White Houses directs EBSA to propose rule imposing fiduciary standard on brokers

President Barack Obama has directed the Employee Benefits Security Administration (EBSA) on February 23, 2015, to advance a proposal that would raise investment advice standards for brokers who handle retirement accounts. According to a Fact Sheet issued by the White House, EBSA would propose a rule requiring more brokers to abide by a fiduciary standard, putting the best interests of their clients ahead of their own when they provide retirement savings advice.
So-called backdoor payments and hidden fees cost middle class families and individuals billions of dollars every year, according to the Fact Sheet. On average, they result in annual losses of 1 percentage point for affected investors, which could reduce retirement savings by more than 25 percent over 35 years so that a $10,000 retirement investment would grow to just over $27,500 over that period, instead of more than $38,000, after adjusting for inflation.

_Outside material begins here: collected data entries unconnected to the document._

/-- Settles O37: the commands by their thresholds of 0, the candidates by `acceptCandidate_eq_none_iff`, the example by its first
accepted candidate. -/
theorem boundedCornerCases : Obligations.BoundedCornerCases := by
  have hmaxThreshold : threshold 0xFFFFFFFF = 1 := by decide
  have hhalfThreshold : threshold 0x80000001 = 0x7FFFFFFF := by decide
  refine ⟨fun s g hg => exec_bounded_one hg, fun s g k hg hk => exec_bounded_two_pow hg hk, fun c => ?_, fun k c hk => ?_,
    fun c => ?_, by decide, fun c => ?_, by decide, by decide, by decide, ?_, ?_⟩
  · rw [acceptCandidate_of_threshold_eq_zero (by decide) (by decide)]
    exact congrArg some BitVec.umod_one
  · exact ⟨_, acceptCandidate_of_threshold_eq_zero (ofNat_two_pow_ne_zero hk) (threshold_two_pow hk) c,
      toNat_umod_two_pow c hk⟩
  · rw [acceptCandidate_eq_none_iff, hmaxThreshold, and_iff_right (by decide)]
    exact BitVec.lt_one_iff (by decide)
  · rw [acceptCandidate_eq_none_iff, hhalfThreshold, and_iff_right (by decide)]
  · rw [stateAfter_eq exec_bounded_three]
    rfl
  · rw [stateAfter_eq exec_bounded_three]
    rfl

end Sys2Proof.Machine
end

section
/-! The exceptions family (60_exceptions.md): the one fault, what its response word says, and that it leaves no trace. -/

namespace Sys2Proof.Machine

/-! NEXT, BOUNDED and ADVANCE on an unseeded block -/

theorem stateAfter_unseeded {i : Instr} (notSeed : ∀ a b, i ≠ .seed a b) {s : State} (h : s.gen = none) :
    stateAfter i s = raiseUnseeded s :=
  stateAfter_eq (exec_unseeded notSeed h)

theorem stateAfter_unseeded_response {i : Instr} (notSeed : ∀ a b, i ≠ .seed a b) {s : State} (h : s.gen = none) :
    (stateAfter i s).response = some ⟨.errUnseeded, 0⟩ := by
  rw [stateAfter_unseeded notSeed h, response_eq_some_iff, raiseUnseeded_phase]

theorem stateAfter_seed_response (a b : U64) (s : State) : (stateAfter (.seed a b) s).response = some ⟨.ok, 0⟩ := by
  rw [stateAfter_eq (exec_seed a b s), response_eq_some_iff, respond_phase]

theorem stateAfter_seed_seeded (a b : U64) (s : State) : (stateAfter (.seed a b) s).seeded = true := by
  rw [State.seeded, stateAfter_seed_gen, Option.isSome_some]

/-- Settles O38: the three commands by `exec_unseeded`, which holds of every command but SEED. -/
theorem unseededCommandsFault : Obligations.UnseededCommandsFault :=
  ⟨fun _ bound delta h =>
    ⟨exec_unseeded next_ne_seed h, exec_unseeded (bounded_ne_seed bound) h, exec_unseeded (advance_ne_seed delta) h⟩,
   fun s a b => stateAfter_seed_response a b s⟩

/-! The status of a response (R40, R91) -/

theorem seeded_eq_false_iff (s : State) : s.seeded = false ↔ s.gen = none := by
  rw [State.seeded, Option.isSome_eq_false_iff, Option.isNone_iff_eq_none]

theorem word_ok_toNat (data : U32) : (Response.word ⟨.ok, data⟩).toNat = data.toNat := by
  simp [word_toNat, Status.code]

/-- Bit 32 of the response word is the status (R40). -/
theorem word_getLsbD_32 (r : Response) : r.word.getLsbD 32 = true ↔ r.status = .errUnseeded := by
  rw [Response.word, BitVec.getLsbD_append, if_neg (lt_irrefl 32)]
  cases r.status <;> decide

/-- Bits 31 to 0 of the response word are the data (R40). -/
theorem word_setWidth (r : Response) : r.word.setWidth 32 = r.data := by
  rw [Response.word, BitVec.setWidth_append_eq_right]

/-- The fault is answered on an unseeded block to a command other than SEED, with data 0, and nowhere else (R90, R91). -/
theorem CommandEffect.status_eq_errUnseeded_iff {mult : U64} {i : Instr} {gen gen' : Option GeneratorState} {r : Response}
    (h : CommandEffect mult i gen gen' (.responding r)) :
    r.status = .errUnseeded ↔ gen = none ∧ ∀ a b, i ≠ .seed a b := by
  cases h with
  | seed a b => simp
  | unseeded _ notSeed => simp [notSeed]
  | answer _ notSeed g g' value => simp

theorem CommandEffect.eq_of_status_eq_errUnseeded {mult : U64} {i : Instr} {gen gen' : Option GeneratorState} {r : Response}
    (h : CommandEffect mult i gen gen' (.responding r)) (hr : r.status = .errUnseeded) : r = ⟨.errUnseeded, 0⟩ := by
  cases h with
  | seed a b => cases hr
  | unseeded _ notSeed => rfl
  | answer _ notSeed g g' value => cases hr

/-- Settles O39: bit 32 is the status, and the command's effect says when that is `ERR_UNSEEDED`. -/
theorem statusTellsUnseeded : Obligations.StatusTellsUnseeded := by
  refine ⟨fun i s t r h hr => ?_, word_ok_toNat⟩
  obtain ⟨gen', phase', heffect, rfl⟩ := effect_of_exec h
  obtain rfl : phase' = .responding r := (response_eq_some_iff _ r).mp hr
  rw [word_getLsbD_32, seeded_eq_false_iff]
  refine ⟨heffect.status_eq_errUnseeded_iff, fun hstatus => ?_, word_setWidth r⟩
  rw [heffect.eq_of_status_eq_errUnseeded hstatus]
  decide

/-! The fault is not sticky (R96, R97) -/

/-- A command's result does not depend on the phase it finds: a response on the port is replaced by its own. -/
theorem exec_with_phase (i : Instr) (s : State) (phase : Phase) : exec i { s with phase := phase } = exec i s := by
  obtain ⟨gen', phase', -, hexec⟩ := exec_effect i s.config.mult s.gen
  rw [hexec s rfl rfl, hexec { s with phase := phase } rfl rfl]

theorem exec_raiseUnseeded (i : Instr) (s : State) : exec i (raiseUnseeded s) = exec i s :=
  exec_with_phase i s _

theorem stateAfter_raiseUnseeded (i : Instr) (s : State) : stateAfter i (raiseUnseeded s) = stateAfter i s := by
  obtain ⟨gen', phase', -, hexec⟩ := exec_effect i s.config.mult s.gen
  rw [stateAfter_eq (hexec s rfl rfl), stateAfter_eq ((exec_raiseUnseeded i s).trans (hexec s rfl rfl))]

/-- Settles O40: the fault changes the phase only, and no command depends on that. -/
theorem faultIsNotSticky : Obligations.FaultIsNotSticky := by
  intro s i h notSeed
  rw [stateAfter_unseeded notSeed h]
  exact ⟨h, fun j => ⟨exec_raiseUnseeded j s, stateAfter_raiseUnseeded j s⟩,
    fun j hj => stateAfter_unseeded_response hj h,
    fun a b => ⟨stateAfter_seed_response a b _, stateAfter_seed_seeded a b _⟩⟩

end Sys2Proof.Machine
end

section
/-! The reset and hazards family (70_reset_and_hazards.md): reset, the busy block, the one command that may not respond, and when a
transcript is conformant. -/

namespace Sys2Proof.Machine

/-! Reset -/

/-- Settles O44: `step_resets` at the sample on top of the host's list. -/
theorem resetOverridesEverything : Obligations.ResetOverridesEverything := by
  intro s p rest hin hr
  obtain ⟨rfl, hpop⟩ := sample_of_inputs hin
  refine ⟨_, step_resets hr, ?_, rfl, rfl, rfl⟩
  rw [hpop]
  rfl

/-- Settles O45: each is a field of `State.reset`, or a port read off its phase. -/
theorem resetStateIsUnseededAndReady : Obligations.ResetStateIsUnseededAndReady :=
  ⟨rfl, rfl, rfl, rfl⟩

/-! The busy block (R112) -/

/-- Whether the command responds or stays in its loop, the block is busy. -/
theorem exec_cmdReady {i : Instr} {s t : State} (h : exec i s = .next t) : t.cmdReady = false := by
  obtain ⟨st, d, gen', e⟩ | ⟨bound, -, -, e⟩ := exec_cases i s
  · cases e.symm.trans h
    rfl
  · cases e.symm.trans h
    rfl

/-- Of the pins a busy block reads `rst` and `rsp_ready` only. -/
theorem instant_congr_of_busy {p q : Pins} {s : State} (hbusy : s.cmdReady = false) (hr : p.rst = q.rst)
    (hready : p.rspReady = q.rspReady) : instant p s = instant q s := by
  cases hp : s.phase with
  | idle => simp [(cmdReady_iff s).mpr hp] at hbusy
  | responding r => simp only [instant, hp, hr, hready]
  | drawing bound => simp only [instant, hp, hr]

/-- Settles O46, from the two lemmas of this part. -/
theorem busyBlockAcceptsNoCommand : Obligations.BusyBlockAcceptsNoCommand :=
  ⟨fun _ _ _ => exec_cmdReady, fun _ _ _ => instant_congr_of_busy⟩

/-! The command that never responds (R87, R117) -/

/-- Settles O48: a command that has not responded is a BOUNDED in its loop, and the loop a command leaves is sound. -/
theorem onlyAnEndlessLoopDelaysTheResponse : Obligations.OnlyAnEndlessLoopDelaysTheResponse := by
  intro i s
  obtain ⟨st, d, gen', e⟩ | ⟨bound, rfl, -, e⟩ := exec_cases i s
  · rw [stateAfter_eq e]
    exact .inl rfl
  · obtain ⟨hb, g, hg, hlt⟩ := exec_loopSound e bound rfl
    exact .inr ⟨bound, g, rfl, hb, hg, hlt⟩

/-! Conformance of a transcript (R119) -/

/-- A sequence of commands does not answer when its first one loops for ever, or when it responds and the others do not answer. -/
theorem answers_cons_eq_none {i : Instr} {is : List Instr} {s : State} (h : answers (i :: is) s = none) :
    (∃ bound g, i = .bounded bound ∧ bound ≠ 0 ∧ s.gen = some g ∧ ∀ j, candidate s.config.mult g j < threshold bound) ∨
    ∃ r, (stateAfter i s).response = some r ∧ answers is { stateAfter i s with phase := .idle } = none := by
  obtain hvalid | hloop := onlyAnEndlessLoopDelaysTheResponse i s
  · obtain ⟨r, hresponse⟩ := Option.isSome_iff_exists.mp hvalid
    refine .inr ⟨r, hresponse, ?_⟩
    cases hrest : answers is { stateAfter i s with phase := .idle } with
    | none => rfl
    | some result => simp [answers, hresponse, hrest] at h
  · exact .inl hloop

/-- A host that issues commands and takes responses applies no reset. -/
theorem commandSamples_rst {is : List Instr} {p : Pins} (h : p ∈ commandSamples is) : p.rst = false := by
  obtain ⟨i, -, hp⟩ := List.mem_flatMap.mp h
  obtain rfl | rfl : p = Pins.present (encode i) ∨ p = Pins.take := by simpa using hp
  · rfl
  · rfl

/-- When the commands do not all respond, the run delivers fewer responses than there are commands: the first one without a
response keeps the block in its loop to the end of the run. -/
theorem instants_commandSamples_of_answers_eq_none (is : List Instr) {s : State} (hp : s.phase = .idle)
    (h : answers is s = none) (received : List Response) :
    ∃ t, instants (2 * is.length) { s with inputs := commandSamples is, delivered := received } = .next t ∧
      t.delivered.length < received.length + is.length := by
  induction is generalizing s received with
  | nil => cases h
  | cons i is ih =>
    obtain ⟨bound, g, rfl, hb, hg, hlt⟩ | ⟨r, hresponse, hrest⟩ := answers_cons_eq_none h
    · obtain ⟨hexec, hloops⟩ := boundedWithoutCandidateNeverResponds bound
        { s with inputs := Pins.take :: commandSamples is, delivered := received } g hb hg hlt
      have hrst (p : Pins) (hmem : p ∈ Pins.take :: commandSamples is) : p.rst = false := by
        obtain rfl | hmem := List.mem_cons.mp hmem
        · rfl
        · exact commandSamples_rst hmem
      obtain ⟨t, hrun, -, -, hdelivered⟩ := hloops (2 * is.length + 1) hrst
      have haccept := (step_presented_command (s := { s with
        inputs := commandSamples (.bounded bound :: is), delivered := received }) hp rfl).trans hexec
      refine ⟨t, (instants_succ _ haccept).trans hrun, ?_⟩
      simp [hdelivered]
    · obtain ⟨t, hrun, hfewer⟩ := ih rfl hrest (received ++ [r])
      refine ⟨t, (instants_command hp hresponse ..).trans hrun, ?_⟩
      simp only [List.length_append, List.length_cons, List.length_nil] at hfewer ⊢
      omega

/-- The host of a transcript drives what issues the commands of its lines (R49). -/
theorem flatMap_lineSamples (ls : List Line) : ls.flatMap lineSamples = commandSamples (ls.map lineCommand) := by
  rw [commandSamples, List.flatMap_map]
  rfl

/-- What the run of the lines' commands delivers decides whether the transcript is conformant. -/
theorem conformant_iff {ls : List Line} {s t : State}
    (hrun : instants (2 * (ls.map lineCommand).length)
      { s with inputs := commandSamples (ls.map lineCommand), delivered := [] } = .next t) :
    Conformant ls s ↔ t.delivered = ls.map lineExpected := by
  rw [List.length_map] at hrun
  simp [Conformant, flatMap_lineSamples, hrun]

/-- Settles O58: the run is that of the lines' commands. It delivers their answers, or too few responses if one never comes. -/
theorem transcriptConformsWhenItsResponsesDo : Obligations.TranscriptConformsWhenItsResponsesDo := by
  intro ls s hp
  cases hanswers : answers (ls.map lineCommand) s with
  | none =>
    obtain ⟨t, hrun, hfewer⟩ := instants_commandSamples_of_answers_eq_none _ hp hanswers []
    have hne : t.delivered ≠ ls.map lineExpected := by
      intro heq
      simp [heq] at hfewer
    simp [conformant_iff hrun, hne]
  | some result =>
    obtain ⟨rs, t⟩ := result
    have hrun := instants_commandSamples _ hp hanswers [] []
    rw [List.append_nil, List.nil_append] at hrun
    simp [conformant_iff hrun]

end Sys2Proof.Machine
end

section
/-! The remaining statements: the worked command words (30_encoding.md section 5), the lines that a text is read as (R44, N16, U14),
and the command word presented to an idle block (log entries 5 and 10). -/

namespace Sys2Proof.Machine

/-! Worked command words -/

/-- Settles O4: `decodeByOpcodeAndFields` at the operands `a` and `b` of each word; for the last word they are junk, which NEXT
ignores. -/
theorem workedEncodingsDecode : Obligations.WorkedEncodingsDecode := by
  obtain ⟨hseed, -, -, -⟩ := decodeByOpcodeAndFields 42 54
  obtain ⟨-, hnext, -, -⟩ := decodeByOpcodeAndFields 0 0
  obtain ⟨-, -, hbounded, -⟩ := decodeByOpcodeAndFields 6 0
  obtain ⟨-, -, -, hforward⟩ := decodeByOpcodeAndFields 5 0
  obtain ⟨-, -, -, hback⟩ := decodeByOpcodeAndFields 0xFFFFFFFFD555AAAB 0
  obtain ⟨-, hjunk, -, -⟩ := decodeByOpcodeAndFields 0xDEADBEEFDEADBEEF 0x0123456789ABCDEF
  exact ⟨hseed, hnext, hbounded, hforward, hback, hjunk⟩

/-! Lines read from a text -/

/-- The reader's range check (N16, U14). -/
theorem wf_of_parseLine {cs : List Char} {l : Line} (h : parseLine cs = some l) : l.wf = true :=
  (Option.filter_eq_some_iff.mp h).2

/-- Lines are read from a nonempty list of pieces: no lines from an empty piece alone, else the first piece's line and the lines
of the other pieces. -/
theorem parseLines_eq_some {ps : List (List Char)} {ls : List Line} (h : parseLines ps = some ls) :
    (ps = [[]] ∧ ls = []) ∨
    ∃ cs rest l ls', ps = cs :: rest ∧ parseLine cs = some l ∧ parseLines rest = some ls' ∧ ls = l :: ls' := by
  match ps with
  | [] => cases h
  | [cs] => exact .inl (by simpa [parseLines, eq_comm] using h)
  | cs :: next :: rest =>
    rw [parseLines_cons cs (List.cons_ne_nil next rest)] at h
    obtain ⟨l, hl, hrest⟩ := Option.bind_eq_some_iff.mp h
    obtain ⟨ls', hls', rfl⟩ := Option.map_eq_some_iff.mp hrest
    exact .inr ⟨cs, next :: rest, l, ls', rfl, hl, hls', rfl⟩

According to the White House Fact sheet, EBSA is directed to propose a new regulation that will seek to:

  • Require retirement advisers to put their client’s best interest first, by expanding the types of retirement investment advice subject to ERISA: Despite the dramatic shift away from defined benefit retirement plans into self-directed IRAs and 401(k) plans, the definition of retirement investment advice has not been meaningfully changed since 1975, said the Fact Sheet. The EBSA proposal will update the definition to better match the needs of today’s working and middle class families to receive quality investment advice, without fear that financial bias is clouding a broker’s judgment.
  • Preserve the ability of working and middle class families to choose different types of advice: EBSA’s proposal would continue to allow private firms to set their own compensation practices by proposing a new type of exemption from limits on payments creating conflicts of interest that is more principles-based. This exemption will provide businesses with the flexibility to adopt practices that work for them and adapt those practices to changes not yet anticipated, while ensuring that they put their client’s best interest first and disclose any conflicts that may prevent them from doing so. This fulfills EBSA’s public commitment to ensure that all common forms of compensation, such as commissions and revenue sharing, are still permitted, whether paid by the client or the investment firm.
  • Preserve access to retirement education: EBSA’s proposal will allow advisers to continue to provide general education on retirement saving across employer-sponsored plans and IRAs without triggering fiduciary duties. The proposed rules would seek to crack down on irresponsible behavior in today’s market for financial advice by better aligning the rules between employer-based retirement savings plans and IRAs.

Next steps

The White House Fact Sheet provides a timetable for next steps, indicating that “in the coming months,” EBSA will issue a notice of proposed rulemaking and seek public comments on the “best approach to modernize the rules on retirement advice and set new standards, while minimizing any potential disruption to good practices in the marketplace.” The White House indicates that there will be opportunities to submit written comments as well as a public hearing. Further, once EBSA ultimately issues a final rule, it will not go into effect immediately.